Building Shiny Apps with Rvest

Building Shiny Apps with Rvest

What are Shiny and Rvest?

In this project I wanted to walk through how to make a beginner-to-intermediate Shiny application incorporating elements of the rvest package. The goal of this project will be to provide a framework for building a shiny app, scraping the IMDB database for the top 50 movies of all time by user rating and reporting on some simple visuals.

For those not familiar with Shiny applications or the shiny library, Shiny is a free-to-use package developed and maintained by RStudio that provides R users some really nice options for making interactive visuals and displays that typically might require levels of programming outside the typical R-user wheelhouse (think: Java, JavaScript, PHP, HTML, etc.). I wouldn’t say building a Shiny application or dashboard qualifies someone as a software developer, but I will say that it’s a wonderful, if not essential, tool for data scientists and analysts. The important metric of individuals in these roles is in the end result, and that’s where Shiny excels by enabling R users the ability to easily construct tools for colleagues and peers.

rvest is a part of the tidyverse library and is similar to beautifulsoup Python enthusiasts. The purpose of rvest is to enable HTML/XML parsing and “scraping” of web page elements. These elements all have specific identities that are accessible using various tools, but for this project I am going to use Select Gadget; a simple Google Chrome extension that allows for easy point-and-click retrieval of HTML elements. Check out examples of the Selector Gadget in action to understand how I retrieve some of my HTML elements.

Hang on this sounds more like a tutorial than a project…

I struggled a bit to figure out if I wanted to place this in the tutorials section of this site or in projects, but in the end I selected the projects section because this was largely a self-undertaking to understand Shiny and rvest to produce a product. But I highly encourage new users of these packages to lean on this as a tutorial for their own use!

Creating the Shiny App

For anyone who’s never created a Shiny application, RStudio makes it pretty friendly and intuitive (makes sense, the company did make it after all). Simply click the following series of commands from the toolbar in the RStudio IDE:

Shiny App Location

Then simply follow the GUI prompt with an application name and file location:

Shiny App Location

How to choose between “Single App” and “Multiple File?” In the end it depends on each project and, in my opinion, comes more down to individual style and need for tidy scripting than anything else.
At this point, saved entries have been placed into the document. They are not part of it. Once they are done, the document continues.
/-! ### `Chip.putI` -/

@[simp] theorem Chip.putI_image (c : Chip) (x : Fld) (v : Int) : (c.putI x v).image = c.image := (rfl)
@[simp] theorem Chip.putI_beat (c : Chip) (x : Fld) (v : Int) : (c.putI x v).beat = c.beat := (rfl)
@[simp] theorem Chip.putI_clock (c : Chip) (x : Fld) (v : Int) : (c.putI x v).clock = c.clock := (rfl)
@[simp] theorem Chip.putI_fresh (c : Chip) (x : Fld) (v : Int) : (c.putI x v).fresh = c.fresh := (rfl)
@[simp] theorem Chip.putI_driveOff (c : Chip) (x : Fld) (v : Int) : (c.putI x v).driveOff = c.driveOff := (rfl)
@[simp] theorem Chip.putI_rl (c : Chip) (x : Fld) (v : Int) : (c.putI x v).rl = c.rl := (rfl)
@[simp] theorem Chip.putI_lat (c : Chip) (x : Fld) (v : Int) : (c.putI x v).lat = c.lat := (rfl)
@[simp] theorem Chip.putI_pl (c : Chip) (x : Fld) (v : Int) : (c.putI x v).pl = c.pl := (rfl)
@[simp] theorem Chip.putI_gl (c : Chip) (x : Fld) (v : Int) : (c.putI x v).gl = c.gl := (rfl)
@[simp] theorem Chip.putI_tl (c : Chip) (x : Fld) (v : Int) : (c.putI x v).tl = c.tl := (rfl)
@[simp] theorem Chip.putI_mem (c : Chip) (x : Fld) (v : Int) : (c.putI x v).mem = c.mem := (rfl)
@[simp] theorem Chip.putI_ecc (c : Chip) (x : Fld) (v : Int) : (c.putI x v).ecc = c.ecc := (rfl)
@[simp] theorem Chip.putI_xmem (c : Chip) (x : Fld) (v : Int) : (c.putI x v).xmem = c.xmem := (rfl)
@[simp] theorem Chip.putI_hub (c : Chip) (x : Fld) (v : Int) : (c.putI x v).hub = c.hub := (rfl)
@[simp] theorem Chip.putI_tw (c : Chip) (x : Fld) (v : Int) : (c.putI x v).tw = c.tw := (rfl)
@[simp] theorem Chip.putI_sw (c : Chip) (x : Fld) (v : Int) : (c.putI x v).sw = c.sw := (rfl)
@[simp] theorem Chip.putI_pw (c : Chip) (x : Fld) (v : Int) : (c.putI x v).pw = c.pw := (rfl)
@[simp] theorem Chip.putI_seq (c : Chip) (x : Fld) (v : Int) : (c.putI x v).seq = c.seq := (rfl)
@[simp] theorem Chip.putI_trc (c : Chip) (x : Fld) (v : Int) : (c.putI x v).trc = c.trc := (rfl)
@[simp] theorem Chip.putI_skb (c : Chip) (x : Fld) (v : Int) : (c.putI x v).skb = c.skb := (rfl)
@[simp] theorem Chip.putI_nvc (c : Chip) (x : Fld) (v : Int) : (c.putI x v).nvc = c.nvc := (rfl)
@[simp] theorem Chip.putI_tap (c : Chip) (x : Fld) (v : Int) : (c.putI x v).tap = c.tap := (rfl)
@[simp] theorem Chip.putI_lockActs (c : Chip) (x : Fld) (v : Int) : (c.putI x v).lockActs = c.lockActs := (rfl)
@[simp] theorem Chip.putI_lockWas (c : Chip) (x : Fld) (v : Int) : (c.putI x v).lockWas = c.lockWas := (rfl)
@[simp] theorem Chip.putI_hwBits (c : Chip) (x : Fld) (v : Int) : (c.putI x v).hwBits = c.hwBits := (rfl)
@[simp] theorem Chip.putI_resp (c : Chip) (x : Fld) (v : Int) : (c.putI x v).resp = c.resp := (rfl)
@[simp] theorem Chip.putI_rail (c : Chip) (x : Fld) (v : Int) (i : Nat) : (c.putI x v).rail i = c.rail i := (rfl)
@[simp] theorem Chip.putI_phase (c : Chip) (x : Fld) (v : Int) (i : Nat) : (c.putI x v).phase i = c.phase i := (rfl)
@[simp] theorem Chip.putI_comp (c : Chip) (x : Fld) (v : Int) (i j : Nat) : (c.putI x v).comp i j = c.comp i j := (rfl)
@[simp] theorem Chip.putI_tmonH (c : Chip) (x : Fld) (v : Int) (i : Nat) : (c.putI x v).tmonH i = c.tmonH i := (rfl)
@[simp] theorem Chip.putI_ni (c : Chip) (x : Fld) (v : Int) (i : Nat) : (c.putI x v).ni i = c.ni i := (rfl)
@[simp] theorem Chip.putI_tag (c : Chip) (x : Fld) (v : Int) (i j : Nat) : (c.putI x v).tag i j = c.tag i j := (rfl)
@[simp] theorem Chip.putI_tile (c : Chip) (x : Fld) (v : Int) (i : Nat) : (c.putI x v).tile i = c.tile i := (rfl)
@[simp] theorem Chip.putI_ten (c : Chip) (x : Fld) (v : Int) (i : Nat) : (c.putI x v).ten i = c.ten i := (rfl)
@[simp] theorem Chip.putI_portH (c : Chip) (x : Fld) (v : Int) (i : Nat) : (c.putI x v).portH i = c.portH i := (rfl)
@[simp] theorem Chip.putI_avs (c : Chip) (x : Fld) (v : Int) (i : Nat) : (c.putI x v).avs i = c.avs i := (rfl)
@[simp] theorem Chip.putI_inChan (c : Chip) (x : Fld) (v : Int) (i j : Nat) : (c.putI x v).inChan i j = c.inChan i j := (rfl)

/-! ### `Chip.inc` -/

@[simp] theorem Chip.inc_image (c : Chip) (x : Fld) : (c.inc x).image = c.image := (rfl)
@[simp] theorem Chip.inc_beat (c : Chip) (x : Fld) : (c.inc x).beat = c.beat := (rfl)
@[simp] theorem Chip.inc_clock (c : Chip) (x : Fld) : (c.inc x).clock = c.clock := (rfl)
@[simp] theorem Chip.inc_fresh (c : Chip) (x : Fld) : (c.inc x).fresh = c.fresh := (rfl)
@[simp] theorem Chip.inc_driveOff (c : Chip) (x : Fld) : (c.inc x).driveOff = c.driveOff := (rfl)
@[simp] theorem Chip.inc_rl (c : Chip) (x : Fld) : (c.inc x).rl = c.rl := (rfl)
@[simp] theorem Chip.inc_lat (c : Chip) (x : Fld) : (c.inc x).lat = c.lat := (rfl)
@[simp] theorem Chip.inc_pl (c : Chip) (x : Fld) : (c.inc x).pl = c.pl := (rfl)
@[simp] theorem Chip.inc_gl (c : Chip) (x : Fld) : (c.inc x).gl = c.gl := (rfl)
@[simp] theorem Chip.inc_tl (c : Chip) (x : Fld) : (c.inc x).tl = c.tl := (rfl)
@[simp] theorem Chip.inc_mem (c : Chip) (x : Fld) : (c.inc x).mem = c.mem := (rfl)
@[simp] theorem Chip.inc_ecc (c : Chip) (x : Fld) : (c.inc x).ecc = c.ecc := (rfl)
@[simp] theorem Chip.inc_xmem (c : Chip) (x : Fld) : (c.inc x).xmem = c.xmem := (rfl)
@[simp] theorem Chip.inc_hub (c : Chip) (x : Fld) : (c.inc x).hub = c.hub := (rfl)
@[simp] theorem Chip.inc_tw (c : Chip) (x : Fld) : (c.inc x).tw = c.tw := (rfl)
@[simp] theorem Chip.inc_sw (c : Chip) (x : Fld) : (c.inc x).sw = c.sw := (rfl)
@[simp] theorem Chip.inc_pw (c : Chip) (x : Fld) : (c.inc x).pw = c.pw := (rfl)
@[simp] theorem Chip.inc_seq (c : Chip) (x : Fld) : (c.inc x).seq = c.seq := (rfl)
@[simp] theorem Chip.inc_trc (c : Chip) (x : Fld) : (c.inc x).trc = c.trc := (rfl)
@[simp] theorem Chip.inc_skb (c : Chip) (x : Fld) : (c.inc x).skb = c.skb := (rfl)
@[simp] theorem Chip.inc_nvc (c : Chip) (x : Fld) : (c.inc x).nvc = c.nvc := (rfl)
@[simp] theorem Chip.inc_tap (c : Chip) (x : Fld) : (c.inc x).tap = c.tap := (rfl)
@[simp] theorem Chip.inc_lockActs (c : Chip) (x : Fld) : (c.inc x).lockActs = c.lockActs := (rfl)
@[simp] theorem Chip.inc_lockWas (c : Chip) (x : Fld) : (c.inc x).lockWas = c.lockWas := (rfl)
@[simp] theorem Chip.inc_hwBits (c : Chip) (x : Fld) : (c.inc x).hwBits = c.hwBits := (rfl)
@[simp] theorem Chip.inc_resp (c : Chip) (x : Fld) : (c.inc x).resp = c.resp := (rfl)
@[simp] theorem Chip.inc_rail (c : Chip) (x : Fld) (i : Nat) : (c.inc x).rail i = c.rail i := (rfl)
@[simp] theorem Chip.inc_phase (c : Chip) (x : Fld) (i : Nat) : (c.inc x).phase i = c.phase i := (rfl)
@[simp] theorem Chip.inc_comp (c : Chip) (x : Fld) (i j : Nat) : (c.inc x).comp i j = c.comp i j := (rfl)
@[simp] theorem Chip.inc_tmonH (c : Chip) (x : Fld) (i : Nat) : (c.inc x).tmonH i = c.tmonH i := (rfl)
@[simp] theorem Chip.inc_ni (c : Chip) (x : Fld) (i : Nat) : (c.inc x).ni i = c.ni i := (rfl)
@[simp] theorem Chip.inc_tag (c : Chip) (x : Fld) (i j : Nat) : (c.inc x).tag i j = c.tag i j := (rfl)
@[simp] theorem Chip.inc_tile (c : Chip) (x : Fld) (i : Nat) : (c.inc x).tile i = c.tile i := (rfl)
@[simp] theorem Chip.inc_ten (c : Chip) (x : Fld) (i : Nat) : (c.inc x).ten i = c.ten i := (rfl)
@[simp] theorem Chip.inc_portH (c : Chip) (x : Fld) (i : Nat) : (c.inc x).portH i = c.portH i := (rfl)
@[simp] theorem Chip.inc_avs (c : Chip) (x : Fld) (i : Nat) : (c.inc x).avs i = c.avs i := (rfl)
@[simp] theorem Chip.inc_inChan (c : Chip) (x : Fld) (i j : Nat) : (c.inc x).inChan i j = c.inChan i j := (rfl)

/-! ### `Chip.setRail` -/

@[simp] theorem Chip.setRail_regs (c : Chip) (r : Nat) (h : RailH) : (c.setRail r h).regs = c.regs := (rfl)
@[simp] theorem Chip.setRail_image (c : Chip) (r : Nat) (h : RailH) : (c.setRail r h).image = c.image := (rfl)
@[simp] theorem Chip.setRail_beat (c : Chip) (r : Nat) (h : RailH) : (c.setRail r h).beat = c.beat := (rfl)
@[simp] theorem Chip.setRail_clock (c : Chip) (r : Nat) (h : RailH) : (c.setRail r h).clock = c.clock := (rfl)
@[simp] theorem Chip.setRail_fresh (c : Chip) (r : Nat) (h : RailH) : (c.setRail r h).fresh = c.fresh := (rfl)
@[simp] theorem Chip.setRail_driveOff (c : Chip) (r : Nat) (h : RailH) : (c.setRail r h).driveOff = c.driveOff := (rfl)
@[simp] theorem Chip.setRail_lat (c : Chip) (r : Nat) (h : RailH) : (c.setRail r h).lat = c.lat := (rfl)
@[simp] theorem Chip.setRail_pl (c : Chip) (r : Nat) (h : RailH) : (c.setRail r h).pl = c.pl := (rfl)
@[simp] theorem Chip.setRail_gl (c : Chip) (r : Nat) (h : RailH) : (c.setRail r h).gl = c.gl := (rfl)
@[simp] theorem Chip.setRail_tl (c : Chip) (r : Nat) (h : RailH) : (c.setRail r h).tl = c.tl := (rfl)
@[simp] theorem Chip.setRail_mem (c : Chip) (r : Nat) (h : RailH) : (c.setRail r h).mem = c.mem := (rfl)
@[simp] theorem Chip.setRail_ecc (c : Chip) (r : Nat) (h : RailH) : (c.setRail r h).ecc = c.ecc := (rfl)
@[simp] theorem Chip.setRail_xmem (c : Chip) (r : Nat) (h : RailH) : (c.setRail r h).xmem = c.xmem := (rfl)
@[simp] theorem Chip.setRail_hub (c : Chip) (r : Nat) (h : RailH) : (c.setRail r h).hub = c.hub := (rfl)
@[simp] theorem Chip.setRail_tw (c : Chip) (r : Nat) (h : RailH) : (c.setRail r h).tw = c.tw := (rfl)
@[simp] theorem Chip.setRail_sw (c : Chip) (r : Nat) (h : RailH) : (c.setRail r h).sw = c.sw := (rfl)
@[simp] theorem Chip.setRail_pw (c : Chip) (r : Nat) (h : RailH) : (c.setRail r h).pw = c.pw := (rfl)
@[simp] theorem Chip.setRail_seq (c : Chip) (r : Nat) (h : RailH) : (c.setRail r h).seq = c.seq := (rfl)
@[simp] theorem Chip.setRail_trc (c : Chip) (r : Nat) (h : RailH) : (c.setRail r h).trc = c.trc := (rfl)
@[simp] theorem Chip.setRail_skb (c : Chip) (r : Nat) (h : RailH) : (c.setRail r h).skb = c.skb := (rfl)
@[simp] theorem Chip.setRail_nvc (c : Chip) (r : Nat) (h : RailH) : (c.setRail r h).nvc = c.nvc := (rfl)
@[simp] theorem Chip.setRail_tap (c : Chip) (r : Nat) (h : RailH) : (c.setRail r h).tap = c.tap := (rfl)
@[simp] theorem Chip.setRail_lockActs (c : Chip) (r : Nat) (h : RailH) : (c.setRail r h).lockActs = c.lockActs := (rfl)
@[simp] theorem Chip.setRail_lockWas (c : Chip) (r : Nat) (h : RailH) : (c.setRail r h).lockWas = c.lockWas := (rfl)
@[simp] theorem Chip.setRail_hwBits (c : Chip) (r : Nat) (h : RailH) : (c.setRail r h).hwBits = c.hwBits := (rfl)
@[simp] theorem Chip.setRail_resp (c : Chip) (r : Nat) (h : RailH) : (c.setRail r h).resp = c.resp := (rfl)
@[simp] theorem Chip.setRail_reg (c : Chip) (r : Nat) (h : RailH) (k : Nat) : (c.setRail r h).reg k = c.reg k := (rfl)
@[simp] theorem Chip.setRail_f (c : Chip) (r : Nat) (h : RailH) (y : Fld) : (c.setRail r h).f y = c.f y := (rfl)
@[simp] theorem Chip.setRail_b (c : Chip) (r : Nat) (h : RailH) (y : Fld) : (c.setRail r h).b y = c.b y := (rfl)
@[simp] theorem Chip.setRail_fi (c : Chip) (r : Nat) (h : RailH) (y : Fld) : (c.setRail r h).fi y = c.fi y := (rfl)
@[simp] theorem Chip.setRail_phase (c : Chip) (r : Nat) (h : RailH) (i : Nat) : (c.setRail r h).phase i = c.phase i := (rfl)
@[simp] theorem Chip.setRail_comp (c : Chip) (r : Nat) (h : RailH) (i j : Nat) : (c.setRail r h).comp i j = c.comp i j := (rfl)
@[simp] theorem Chip.setRail_tmonH (c : Chip) (r : Nat) (h : RailH) (i : Nat) : (c.setRail r h).tmonH i = c.tmonH i := (rfl)
@[simp] theorem Chip.setRail_ni (c : Chip) (r : Nat) (h : RailH) (i : Nat) : (c.setRail r h).ni i = c.ni i := (rfl)
@[simp] theorem Chip.setRail_tag (c : Chip) (r : Nat) (h : RailH) (i j : Nat) : (c.setRail r h).tag i j = c.tag i j := (rfl)
@[simp] theorem Chip.setRail_tile (c : Chip) (r : Nat) (h : RailH) (i : Nat) : (c.setRail r h).tile i = c.tile i := (rfl)
@[simp] theorem Chip.setRail_ten (c : Chip) (r : Nat) (h : RailH) (i : Nat) : (c.setRail r h).ten i = c.ten i := (rfl)
@[simp] theorem Chip.setRail_portH (c : Chip) (r : Nat) (h : RailH) (i : Nat) : (c.setRail r h).portH i = c.portH i := (rfl)
@[simp] theorem Chip.setRail_avs (c : Chip) (r : Nat) (h : RailH) (i : Nat) : (c.setRail r h).avs i = c.avs i := (rfl)
@[simp] theorem Chip.setRail_inChan (c : Chip) (r : Nat) (h : RailH) (i j : Nat) : (c.setRail r h).inChan i j = c.inChan i j := (rfl)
Both file extensions (“.app” or the combination “ui.r”/“server.r”) are readable by R as an indicator for Shiny deployment. “.app” is what I chose for this project since it is not overwhelmingly complex, and can be assumed “.app” supplies the contents of the multiple file in a single script.

When creating a Shiny app there are two main components that wrap the application: ui and server. ui controls all user interface functions while server supplies all of the functionality needed for them to work. The most alien part of working with Shiny apps for new users is likely to be the idea of “reactive” coding and treating the app like a dynamic program. Without going too into specifics, I think that parallels can be drawn between reactive coding and the use of “parameterization” which I go through in my RMarkdown tutorial and RMarkdown project. Static declarations of variables which could typically be called during the debugging or initial construction phases become inaccessible until dynamic rendering.

Necessary Libraries

Note for any viewers following along, the following libraries will be utilized in the creation of this application:

library(shiny)
library(tidyverse)
library(rvest)
library(knitr)
library(kableExtra)
library(highcharter)
library(viridisLite)

Grabbing Data with rvest

On the IMDB page there are a number of elements I want to grab but to start off I want to look into the top 50 movie ratings on the 1-10 scale by users. As shown below, when using the Selector Gadget, I can point and click on the HTML element I want and it will deliver to me two views displaying “div strong”. div strong is what I want to scrape from this page.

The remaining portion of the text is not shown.